Egnyte is a secure Content Collaboration and Data Governance platform, founded in 2007 when Google drive wasn't born and AWS S3 was cost-prohibitive. Our only option was to roll up our sleeves and build basic cloud file system components such as object store ourselves. Over time, costs for S3 and GCS became reasonable and with Egnyte’s storage plugin architecture, our customers can now bring in any storage backend of their choice. To help our customers manage ongoing data explosion, we have designed many of the core components over the last few years. In this article, I will share the current architecture and some of the lessons we learned scaling it along with some of the things we are looking to improve upon in the near future.

Egnyte Connect Platform

Egnyte Connect platform employs 3 data centers to fulfill requests from millions of users across the world. To add elasticity, reliability and durability, these data centers are connected to Google Cloud platform using high speed, secure Google Interconnect network.

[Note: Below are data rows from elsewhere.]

-- ==== Sys2Proof/Machine/Report.lean ====
section
/-!
DEFINITION. What the units report: interrupts, ERRLOG records (R393), sillage trace records (R96 to R98), fault and
context-end records (R216, R404), completion records (R385), signal objects (R372, R373), mailbox replies (R389).
-/
namespace Sys2Proof.Machine

/-- The machine with pending steps of asynchronous units added, in order. [DESIGN CHOICE, log entry 1] -/
def State.push (s : State) (is : List Pending) : State := { s with agenda := s.agenda ++ is }
/-- Whether a unit waits for an answer. -/
def State.awaits (s : State) (owner : Cursor) : Bool := s.asked.any fun x => x.2.owner == owner && x.2.answer == .none
/-- A pending step for the agenda, unless it stands there already, or waits for an answer and is made then. -/
def State.kick (s : State) (p : Pending) : State := if s.agenda.contains p || s.awaits (.event p) then s else s.push [p]

/-- An interrupt to the host on a PCIe function (R4, R389); `what` is 0 an ERRLOG record, 1 a fault or context-end record,
2 a completion record, 3 a queue error, 4 an access counter, 5 a chain record's IRQ. [DESIGN CHOICE, log entry 29; DEDUCED, log entry 37] -/
def State.irq (s : State) (fn what info : Nat) : State :=
  { s with pkg := { s.pkg with outs := s.pkg.outs ++ [.irq fn what info] } }

/-- One more thing that leaves the package. [DESIGN CHOICE, log entries 1 and 29] -/
def State.emit (s : State) (o : Out) : State := { s with pkg := { s.pkg with outs := s.pkg.outs ++ [o] } }

/-- The CTXID of a context. -/
def State.ctxid (s : State) (c : Nat) : Word := (s.ctx c).ctxid

/-- An ERRLOG record of a die (R393): the oldest of 1,024 gives way, and every uncorrected record raises an interrupt. [DEDUCED, log entry 37] -/
def State.errlog (s : State) (sock src sev engine code ctx addr : Nat) : State :=
  let l := tgetD s.pkg.errlogs sock {}
  let r : ErrRec := ⟨s.pkg.time, sock, src, sev, engine, code, ctx, addr⟩
  let full := 1024 ≤ l.recs.length
  let l' : ErrLog :=
    { recs := (if full then l.recs.drop 1 else l.recs) ++ [r]
      overwritten := if full then l.overwritten + 1 else l.overwritten
      sev := tput l.sev sev (tgetD l.sev sev 0 + 1) }
  let s := { s with pkg := { s.pkg with errlogs := tput s.pkg.errlogs sock l' } }
  if sev = 0 then s else s.irq 0 0 sock

/-- One access counter increment for a line of a counted page (R290), with its threshold interrupt. -/
def State.countLine (s : State) (die stack pa : Nat) : State :=
  let b := s.base stack
  let key := pa / 2 ^ 16 * 8 + die
  let n := tgetD b.counters key 0
  let s := s.setBase stack { b with counters := tput b.counters key (min (n + 1) 65535) }
  if b.threshold ≠ 0 ∧ n + 1 = b.threshold then s.irq (1 + die) 4 (pa / 2 ^ 16) else s

/-- The count of an access of a die to the line at a physical address of a page (R290): a host page is counted under its bus address with bit 57
set. -/
def State.countAt (s : State) (die aper pa : Nat) (counted : Bool) : State :=
  if !counted then s
  else if aper = 2 then s.countLine die (s.attachFor die 0) (2 ^ 57 + pa)
  else match apertureOf (pa % 2 ^ 44) with
    | .hbm st => if pa / 2 ^ 44 = s.pkg.id then s.countLine die st pa else s
    | _ => s

/-- The counts of an access of a unit of a die to n bytes (R290): one for each line portion. -/
def State.countRange (s : State) (die ctx : Nat) (va : DWord) (n : Nat) : State :=
  (pieces va.toNat n).foldl (fun (t : State) p => match s.access die ctx (BitVec.ofNat 64 p.1) false false with
    | .ok (e, pa) => t.countAt die (bits e 8 3) pa (bit e 6)
    | .error _ => t) s

/-- Whether an address of a leaf's page leads nowhere in the package, or to no register (R13). -/
def State.stray (s : State) (e : DWord) (pa n : Nat) : Bool :=
  bits e 8 3 != 2 && pa / 2 ^ 44 == s.pkg.id && match apertureOf (pa % 2 ^ 44) with
    | .none => true
    | .mmio sock off => (s.regRead sock off n 9).isNone
    | _ => false

/-- An addressing error of a unit recorded by the base die that finds it, with the unit's socket (R16). -/
def State.strayLog (s : State) (src ctx pa : Nat) : State :=
  s.errlog (if src < 16 then src else if src < 24 then s.attachFor (src - 16) 0 else 0) src 1 4 cPERMFAULT (s.ctxid ctx).toNat pa

/-- Whether no route is left from a unit of a die to an address of a leaf's page (R16, R308). -/
def State.cutOff (s : State) (die : Nat) (e : DWord) (pa : Nat) : Bool :=
  bits e 8 3 != 2 && pa / 2 ^ 44 == s.pkg.id && (s.pathErr (s.srcOf die) (pa % 2 ^ 44)).any fun x => x.1 == cPERMFAULT

/-- What a failed access of a unit leaves beside its failure: the requests for lines that have to be asked for (log entry 23), the ERRLOG record of an
addressing error (R16), and an uncorrectable line of an on-chip array that it has found (R91). -/
def State.failedAt (s : State) (die ctx : Nat) (va : DWord) (n : Nat) (err : Nat × Nat) : State :=
  let at_ := (pieces va.toNat n).filterMap fun p => match s.access die ctx (BitVec.ofNat 64 p.1) false false with
    | .ok x => some (x.1, x.2, p.2)
    | .error _ => none
  if err.1 = cWAIT then 
    let missing := at_.filter fun x => match s.unitLine die x.1 x.2.1 with
      | .error u => u.1 == cWAIT
      | .ok _ => false
    { s with asks := s.asks ++ (missing.flatMap fun x => s.lineAsks die ctx x.1 x.2.1) }
  else if err.1 = cPERMFAULT then match at_.find? fun x => s.stray x.1 x.2.1 x.2.2 || s.cutOff die x.1 x.2.1 with
    | some x => s.strayLog (s.srcOf die) ctx x.2.1
    | none => s
  else if err = (cMEMUE, 5) then match at_.find? fun x =>
      bits x.1 8 3 != 2 && x.2.1 / 2 ^ 44 == s.pkg.id && s.lineErr (x.2.1 % 2 ^ 44) == some (cMEMUE, 5) with
    | some x => s.push [.badLine (x.2.1 % 2 ^ 44 / 64)]
    | none => s
  else s

/-- The packet of a request (R312, R313). [DESIGN CHOICE, log entry 23] -/
def State.askPacket (s : State) (tag : Nat) (a : Ask) (pinned : Bool) : Packet :=
  let h : Packet := {
    addr := BitVec.ofNat 56 a.pa
    tag := BitVec.ofNat 32 tag
    part := a.part
    spkg := BitVec.ofNat 12 s.pkg.id
    ssock := BitVec.ofNat 5 a.src
    dpkg := BitVec.ofNat 12 (a.pa / 2 ^ 44)
    dsock := BitVec.ofNat 5 (sockOf (a.pa % 2 ^ 44))
    lat := a.lat
    ord := pinned
    size := BitVec.ofNat 3 a.size
    side := BitVec.ofNat 64 a.side
    ctx := some (BitVec.ofNat 8 a.ctx) }
  match a.kind with
  | .read => { h with kind := 1 }
  | .write mask bytes => { h with
      kind := 2
      opnd := mask
      payload := (leWords 8 8 bytes).map (BitVec.ofNat 64) }
  | .add n => { h with
      kind := 4
      gcnt := 1
      nopnd := 1
      payload := [n] }

/-- A request sent from its socket into the fabric (R10, R307), unless the unit has sent it and waits for its answer, or has read its line. -/
def State.sendAsk (s : State) (owner : Cursor) (a : Ask) : State :=
  if s.asked.any fun x => x.2.owner == owner && x.2.ask.same a && (x.2.answer == .none || a.kind == .read) then s
  else
    let tag := s.nextOp
    let p := s.askPacket tag a (match owner with | .region _ => true | _ => false)
    let t := if a.src < 16 then a.src else s.attachFor (a.src - 16) (s.entryStack (a.pa % 2 ^ 44))
    { s with
      nextOp := tag + 1
      asked := tput s.asked tag { owner := owner, ask := a } }.push
      [.routerPacketArrive t (if a.src < 16 then 9 else clientPort (a.src - 16)) p]

/-- The requests of a unit sent. [DESIGN CHOICE, log entry 23] -/
def State.sendAsks (s : State) (owner : Cursor) (as : List Ask) : State := as.foldl (fun s a => s.sendAsk owner a) s

/-- A unit's answered requests forgotten, once it waits for none. -/
def State.forgetAsks (s : State) (owner : Cursor) : State :=
  if s.awaits owner then s else { s with
    asked := s.asked.filter fun x => x.2.owner != owner
    spent := [] }

/-- The requests of units that are gone, forgotten. -/
def State.loseAsks (s : State) (gone : Cursor → Bool) : State := { s with asked := s.asked.filter fun x => !gone x.2.owner }

/-- The step of a unit kept, or taken back where it needs what it has to ask for: then its requests are sent, and the step is made when they have been
answered. [DESIGN CHOICE, log entry 23] -/
def State.kept (s : State) (owner : Cursor) (o : Outcome) : Outcome :=
  match o with
  | .next t => .next (if t.asks = [] then t.forgetAsks owner else s.sendAsks owner t.asks)
  | x => x

/-- Whether the ring has no free slot, or none has been set (R96). -/
def Ring.full (r : Ring) : Bool := !r.set || r.size / 32 ≤ r.wr - r.drain

/-- A record written to a die's sillage ring, or dropped and counted (R96). [DEDUCED, log entry 36] -/
def State.ringPut (s : State) (sock : Nat) (rec : List Byte) : State :=
  let r := tgetD s.pkg.rings sock {}
  if r.full then
    let r' := { r with dropped := r.dropped + 1, newDrops := r.newDrops + 1 }
    { s with pkg := { s.pkg with rings := tput s.pkg.rings sock r' } }
  else
    { s with
      mem := s.mem.write (r.base + 32 * (r.wr % (r.size / 32))) rec
      pkg := { s.pkg with rings := tput s.pkg.rings sock { r with wr := r.wr + 1 } } }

Egnyte Connect runs a service mesh extending from our own data centers to google cloud that provides multiple classes of services:

Collaboration

  • Document store

  • Preview

  • Video Transcoding

  • Sharing

    • Link

    • Permissions

  • Tags

  • Comments

  • Tasks

  • Recommendations

Hybrid Sync

On prem data processing

Large files or low bandwidth

Offline access

Edge caching

Infrastructure Optimization

Migration to cloud

Optimize on prem cold storage cost

Consolidate repositories

In general, Egnyte connect architecture shards and caches data at different levels based on:

Amount of data

Data interdependence

Level of concurrent reads

Level of concurrent writes

Egnyte Connect Tech Stack

Cloud Platform

Google cloud

Azure

Hosted Data Centers

Languages:

Java

Python

Go

C

Object Stores

Egnyte Object Store

GCS

S3

Azure

Application Servers

Tomcat

Databases

MySQL

Redis

BigTable

DataStore

Elasticsearch

Caches

Memcached

Redis

Nginx for disk based caching

Load Balancers / Reverse Proxy

HAProxy

Nginx

Message Queues

Google Pub/Sub

Rabbit

Scribe

Redis

Deployment Management

Puppet

Docker

Ansible

Jenkins

Gitlab

Kubernetes

Analytics

New Relic

OpenTSDB/bosun

Grafana

MixPanel

Tableau

BigQuery

Misc

ZooKeeper

Nagios

Apache FTP server

Kong

ReactJS/Backbone/Marionette/JQuery/npm/Nightwatch

Rsync

PowerDNS

Mashery

SOA architecture based on REST APIs.

Java used to power core file system code

Python used to power client-side code, certain microservices, migration scripts, internal scripts

Native Android and iOS apps

Native desktop and server hosted clients that allow both interactive as well as hybrid sync access to the entire namespace

Stats

3 primary regions with one in Europe connected to respective GCP regions using Google Interconnect

500+ Tomcat service instances

500+ Storage nodes powered by Tomcat/Nginx

100+ MySQL nodes

100+ Elasticsearch nodes

50+ Text extraction instances(autoscaled)

100+ HAProxy instances

Many other types of service instances

Tens of petabytes of data stored in our servers and other object stores such as GCS, S3 and Azure Blobstore

Multiple terabytes of extracted content indexed in Elasticsearch

Millions of desktop clients syncing files with the cloud for offline access

Millions of desktop clients accessing files interactively

Getting To Know You

What is the name of your system and where can we find out more about it?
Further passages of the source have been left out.